# Required work:
Exactly as written, copy the lines that run from the start of the data below to the line containing "and region. -/", both ends included.

Dataset entries
-----
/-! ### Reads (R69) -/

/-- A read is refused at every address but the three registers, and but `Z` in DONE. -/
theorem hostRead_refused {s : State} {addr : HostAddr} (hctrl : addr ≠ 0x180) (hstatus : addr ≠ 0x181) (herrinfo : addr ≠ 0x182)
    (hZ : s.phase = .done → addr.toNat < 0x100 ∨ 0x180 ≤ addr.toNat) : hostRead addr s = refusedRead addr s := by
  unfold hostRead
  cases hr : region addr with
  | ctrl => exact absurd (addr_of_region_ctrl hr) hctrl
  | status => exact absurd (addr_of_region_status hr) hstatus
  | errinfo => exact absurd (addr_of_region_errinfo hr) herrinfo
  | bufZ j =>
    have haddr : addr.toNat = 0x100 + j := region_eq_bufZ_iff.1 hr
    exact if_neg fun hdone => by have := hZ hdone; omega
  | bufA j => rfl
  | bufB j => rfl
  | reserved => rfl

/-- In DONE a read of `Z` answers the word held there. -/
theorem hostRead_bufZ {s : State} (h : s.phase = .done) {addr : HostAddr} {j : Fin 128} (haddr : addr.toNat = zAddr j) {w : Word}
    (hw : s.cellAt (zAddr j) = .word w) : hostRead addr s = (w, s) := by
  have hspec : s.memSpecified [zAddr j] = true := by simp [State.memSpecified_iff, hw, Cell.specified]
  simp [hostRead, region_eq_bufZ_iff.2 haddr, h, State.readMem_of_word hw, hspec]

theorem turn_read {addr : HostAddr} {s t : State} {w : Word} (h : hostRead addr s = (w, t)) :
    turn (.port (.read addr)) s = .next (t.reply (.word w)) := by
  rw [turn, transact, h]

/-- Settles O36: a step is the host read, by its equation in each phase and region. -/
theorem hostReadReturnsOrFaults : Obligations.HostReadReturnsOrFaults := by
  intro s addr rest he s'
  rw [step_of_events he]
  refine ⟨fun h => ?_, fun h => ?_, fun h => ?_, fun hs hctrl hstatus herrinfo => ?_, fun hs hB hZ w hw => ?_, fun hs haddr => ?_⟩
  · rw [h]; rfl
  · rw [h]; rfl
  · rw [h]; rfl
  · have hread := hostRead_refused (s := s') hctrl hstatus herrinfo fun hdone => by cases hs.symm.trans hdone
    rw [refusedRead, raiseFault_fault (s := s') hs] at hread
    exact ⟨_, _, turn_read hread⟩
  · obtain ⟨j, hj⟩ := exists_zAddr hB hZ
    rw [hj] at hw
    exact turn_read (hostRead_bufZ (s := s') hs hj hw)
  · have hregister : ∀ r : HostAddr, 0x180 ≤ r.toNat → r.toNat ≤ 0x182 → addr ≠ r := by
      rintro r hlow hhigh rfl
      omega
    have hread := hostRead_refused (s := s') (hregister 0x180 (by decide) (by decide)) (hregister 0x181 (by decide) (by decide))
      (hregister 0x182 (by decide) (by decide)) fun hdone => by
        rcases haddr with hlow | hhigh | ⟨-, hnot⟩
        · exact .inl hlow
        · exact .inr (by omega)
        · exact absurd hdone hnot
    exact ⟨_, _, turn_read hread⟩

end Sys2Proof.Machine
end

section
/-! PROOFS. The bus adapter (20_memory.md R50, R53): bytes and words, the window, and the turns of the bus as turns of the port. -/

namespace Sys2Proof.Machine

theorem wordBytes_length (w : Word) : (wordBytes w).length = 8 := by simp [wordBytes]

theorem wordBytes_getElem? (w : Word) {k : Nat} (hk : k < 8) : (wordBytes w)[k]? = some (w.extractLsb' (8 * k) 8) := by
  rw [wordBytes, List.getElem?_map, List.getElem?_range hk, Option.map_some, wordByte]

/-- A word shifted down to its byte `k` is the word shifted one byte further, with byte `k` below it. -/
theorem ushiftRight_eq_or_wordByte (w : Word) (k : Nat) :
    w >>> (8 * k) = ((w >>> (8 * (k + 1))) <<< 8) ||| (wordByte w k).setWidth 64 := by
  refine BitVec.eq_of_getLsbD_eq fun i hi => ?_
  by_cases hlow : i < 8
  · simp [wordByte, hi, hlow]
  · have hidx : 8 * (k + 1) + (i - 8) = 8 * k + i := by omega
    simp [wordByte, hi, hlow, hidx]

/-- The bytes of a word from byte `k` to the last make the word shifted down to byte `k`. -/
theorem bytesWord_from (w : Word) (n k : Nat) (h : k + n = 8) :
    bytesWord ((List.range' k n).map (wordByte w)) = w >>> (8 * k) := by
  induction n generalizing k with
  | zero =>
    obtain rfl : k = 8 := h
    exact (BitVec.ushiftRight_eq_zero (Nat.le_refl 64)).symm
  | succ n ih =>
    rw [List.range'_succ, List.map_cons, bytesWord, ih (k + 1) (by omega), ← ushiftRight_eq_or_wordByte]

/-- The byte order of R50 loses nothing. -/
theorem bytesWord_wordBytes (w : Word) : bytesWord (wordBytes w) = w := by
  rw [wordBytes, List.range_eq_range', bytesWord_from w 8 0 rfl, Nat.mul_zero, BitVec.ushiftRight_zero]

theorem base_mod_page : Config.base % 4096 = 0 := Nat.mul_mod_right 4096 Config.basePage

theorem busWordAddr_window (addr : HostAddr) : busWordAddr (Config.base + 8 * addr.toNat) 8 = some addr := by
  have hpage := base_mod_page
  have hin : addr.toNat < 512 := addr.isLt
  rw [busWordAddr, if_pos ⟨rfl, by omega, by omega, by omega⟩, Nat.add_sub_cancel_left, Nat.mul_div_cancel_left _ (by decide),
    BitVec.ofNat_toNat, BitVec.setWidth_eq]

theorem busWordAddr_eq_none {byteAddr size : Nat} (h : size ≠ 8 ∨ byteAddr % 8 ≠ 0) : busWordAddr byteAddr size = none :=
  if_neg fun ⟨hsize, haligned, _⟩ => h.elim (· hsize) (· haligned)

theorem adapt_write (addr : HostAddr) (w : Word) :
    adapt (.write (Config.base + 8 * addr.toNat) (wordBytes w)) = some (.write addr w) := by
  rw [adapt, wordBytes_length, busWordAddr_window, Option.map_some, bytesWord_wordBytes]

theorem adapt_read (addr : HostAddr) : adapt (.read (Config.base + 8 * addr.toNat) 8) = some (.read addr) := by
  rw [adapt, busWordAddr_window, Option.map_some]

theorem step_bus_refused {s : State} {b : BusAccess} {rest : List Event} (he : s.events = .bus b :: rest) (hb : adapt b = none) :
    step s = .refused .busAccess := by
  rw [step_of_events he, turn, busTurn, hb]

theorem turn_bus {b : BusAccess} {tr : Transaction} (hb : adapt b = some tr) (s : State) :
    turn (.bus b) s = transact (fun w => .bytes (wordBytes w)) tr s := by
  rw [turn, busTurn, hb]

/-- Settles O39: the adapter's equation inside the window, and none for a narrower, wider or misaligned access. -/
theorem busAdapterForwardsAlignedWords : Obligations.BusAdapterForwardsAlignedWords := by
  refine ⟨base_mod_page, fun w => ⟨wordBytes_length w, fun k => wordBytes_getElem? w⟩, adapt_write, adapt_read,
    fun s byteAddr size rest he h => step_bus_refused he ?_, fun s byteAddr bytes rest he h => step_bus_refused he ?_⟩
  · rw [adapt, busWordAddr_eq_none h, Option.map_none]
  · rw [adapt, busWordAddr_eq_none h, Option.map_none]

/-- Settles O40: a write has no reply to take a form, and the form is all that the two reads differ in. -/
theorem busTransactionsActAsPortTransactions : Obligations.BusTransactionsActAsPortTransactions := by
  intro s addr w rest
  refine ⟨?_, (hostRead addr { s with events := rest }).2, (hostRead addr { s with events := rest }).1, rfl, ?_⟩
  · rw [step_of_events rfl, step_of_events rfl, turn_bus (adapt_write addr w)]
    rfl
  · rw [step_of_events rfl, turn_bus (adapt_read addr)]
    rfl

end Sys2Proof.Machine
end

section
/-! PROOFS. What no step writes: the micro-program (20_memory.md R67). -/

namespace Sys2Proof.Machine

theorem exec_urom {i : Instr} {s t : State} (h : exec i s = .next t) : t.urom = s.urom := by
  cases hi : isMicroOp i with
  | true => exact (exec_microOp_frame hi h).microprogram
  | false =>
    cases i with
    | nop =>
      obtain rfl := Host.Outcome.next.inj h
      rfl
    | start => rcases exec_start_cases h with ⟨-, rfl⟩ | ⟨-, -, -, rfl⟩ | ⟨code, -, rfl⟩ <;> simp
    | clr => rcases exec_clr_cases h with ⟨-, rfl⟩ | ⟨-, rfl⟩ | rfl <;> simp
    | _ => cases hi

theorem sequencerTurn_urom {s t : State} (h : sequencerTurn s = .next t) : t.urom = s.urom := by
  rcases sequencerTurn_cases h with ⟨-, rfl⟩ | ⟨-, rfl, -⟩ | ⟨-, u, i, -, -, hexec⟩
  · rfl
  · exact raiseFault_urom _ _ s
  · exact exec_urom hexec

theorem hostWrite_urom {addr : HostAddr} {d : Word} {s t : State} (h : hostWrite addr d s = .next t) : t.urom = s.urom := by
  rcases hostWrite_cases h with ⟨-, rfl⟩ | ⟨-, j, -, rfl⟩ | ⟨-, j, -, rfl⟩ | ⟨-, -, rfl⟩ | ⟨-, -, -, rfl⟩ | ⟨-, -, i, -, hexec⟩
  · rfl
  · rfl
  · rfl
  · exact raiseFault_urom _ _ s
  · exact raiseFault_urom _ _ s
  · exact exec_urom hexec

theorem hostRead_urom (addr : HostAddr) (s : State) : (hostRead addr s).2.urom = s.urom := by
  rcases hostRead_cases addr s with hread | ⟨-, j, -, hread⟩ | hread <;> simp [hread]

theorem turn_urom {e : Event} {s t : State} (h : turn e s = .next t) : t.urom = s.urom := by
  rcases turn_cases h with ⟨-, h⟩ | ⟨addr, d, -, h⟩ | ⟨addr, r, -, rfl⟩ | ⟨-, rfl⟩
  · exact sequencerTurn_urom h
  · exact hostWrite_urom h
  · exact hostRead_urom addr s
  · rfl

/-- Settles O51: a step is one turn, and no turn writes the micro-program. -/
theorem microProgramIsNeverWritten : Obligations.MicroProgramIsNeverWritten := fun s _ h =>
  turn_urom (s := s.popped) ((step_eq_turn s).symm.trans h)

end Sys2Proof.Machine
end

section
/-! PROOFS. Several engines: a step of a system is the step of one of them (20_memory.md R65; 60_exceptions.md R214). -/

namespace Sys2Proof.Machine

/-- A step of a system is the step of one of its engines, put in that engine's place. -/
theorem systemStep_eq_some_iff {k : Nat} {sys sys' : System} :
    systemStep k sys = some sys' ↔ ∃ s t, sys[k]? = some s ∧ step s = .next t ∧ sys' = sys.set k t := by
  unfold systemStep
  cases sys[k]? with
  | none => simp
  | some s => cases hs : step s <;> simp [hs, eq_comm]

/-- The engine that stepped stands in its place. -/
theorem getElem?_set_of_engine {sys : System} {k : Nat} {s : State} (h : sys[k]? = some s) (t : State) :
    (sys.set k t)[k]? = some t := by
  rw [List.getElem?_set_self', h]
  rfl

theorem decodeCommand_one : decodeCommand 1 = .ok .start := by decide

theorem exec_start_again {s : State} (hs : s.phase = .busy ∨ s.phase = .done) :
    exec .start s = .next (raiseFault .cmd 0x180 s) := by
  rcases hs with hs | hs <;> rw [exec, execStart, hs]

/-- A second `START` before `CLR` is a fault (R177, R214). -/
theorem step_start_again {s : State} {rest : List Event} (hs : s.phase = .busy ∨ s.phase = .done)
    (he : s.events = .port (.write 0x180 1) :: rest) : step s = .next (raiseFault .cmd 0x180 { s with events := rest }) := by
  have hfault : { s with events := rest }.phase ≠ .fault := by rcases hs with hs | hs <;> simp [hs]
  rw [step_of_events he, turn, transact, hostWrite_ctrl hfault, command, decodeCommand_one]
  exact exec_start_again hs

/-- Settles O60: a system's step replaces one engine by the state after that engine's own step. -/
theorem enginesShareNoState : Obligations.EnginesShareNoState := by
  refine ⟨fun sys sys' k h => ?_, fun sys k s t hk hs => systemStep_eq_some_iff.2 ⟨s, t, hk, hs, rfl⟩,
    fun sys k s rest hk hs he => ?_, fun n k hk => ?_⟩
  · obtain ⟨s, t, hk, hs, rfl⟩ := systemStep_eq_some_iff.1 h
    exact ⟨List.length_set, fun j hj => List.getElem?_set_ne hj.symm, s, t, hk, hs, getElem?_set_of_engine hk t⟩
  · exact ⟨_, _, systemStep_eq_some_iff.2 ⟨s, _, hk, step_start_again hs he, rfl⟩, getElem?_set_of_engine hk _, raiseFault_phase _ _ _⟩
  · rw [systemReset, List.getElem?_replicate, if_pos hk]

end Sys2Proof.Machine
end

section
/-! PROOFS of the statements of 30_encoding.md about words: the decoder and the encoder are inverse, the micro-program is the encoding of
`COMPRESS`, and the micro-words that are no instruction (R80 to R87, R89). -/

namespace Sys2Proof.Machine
-----
# Response to this exercise:
/-! ### Reads (R69) -/

/-- A read is refused at every address but the three registers, and but `Z` in DONE. -/
theorem hostRead_refused {s : State} {addr : HostAddr} (hctrl : addr ≠ 0x180) (hstatus : addr ≠ 0x181) (herrinfo : addr ≠ 0x182)
    (hZ : s.phase = .done → addr.toNat < 0x100 ∨ 0x180 ≤ addr.toNat) : hostRead addr s = refusedRead addr s := by
  unfold hostRead
  cases hr : region addr with
  | ctrl => exact absurd (addr_of_region_ctrl hr) hctrl
  | status => exact absurd (addr_of_region_status hr) hstatus
  | errinfo => exact absurd (addr_of_region_errinfo hr) herrinfo
  | bufZ j =>
    have haddr : addr.toNat = 0x100 + j := region_eq_bufZ_iff.1 hr
    exact if_neg fun hdone => by have := hZ hdone; omega
  | bufA j => rfl
  | bufB j => rfl
  | reserved => rfl

/-- In DONE a read of `Z` answers the word held there. -/
theorem hostRead_bufZ {s : State} (h : s.phase = .done) {addr : HostAddr} {j : Fin 128} (haddr : addr.toNat = zAddr j) {w : Word}
    (hw : s.cellAt (zAddr j) = .word w) : hostRead addr s = (w, s) := by
  have hspec : s.memSpecified [zAddr j] = true := by simp [State.memSpecified_iff, hw, Cell.specified]
  simp [hostRead, region_eq_bufZ_iff.2 haddr, h, State.readMem_of_word hw, hspec]

theorem turn_read {addr : HostAddr} {s t : State} {w : Word} (h : hostRead addr s = (w, t)) :
    turn (.port (.read addr)) s = .next (t.reply (.word w)) := by
  rw [turn, transact, h]

/-- Settles O36: a step is the host read, by its equation in each phase and region. -/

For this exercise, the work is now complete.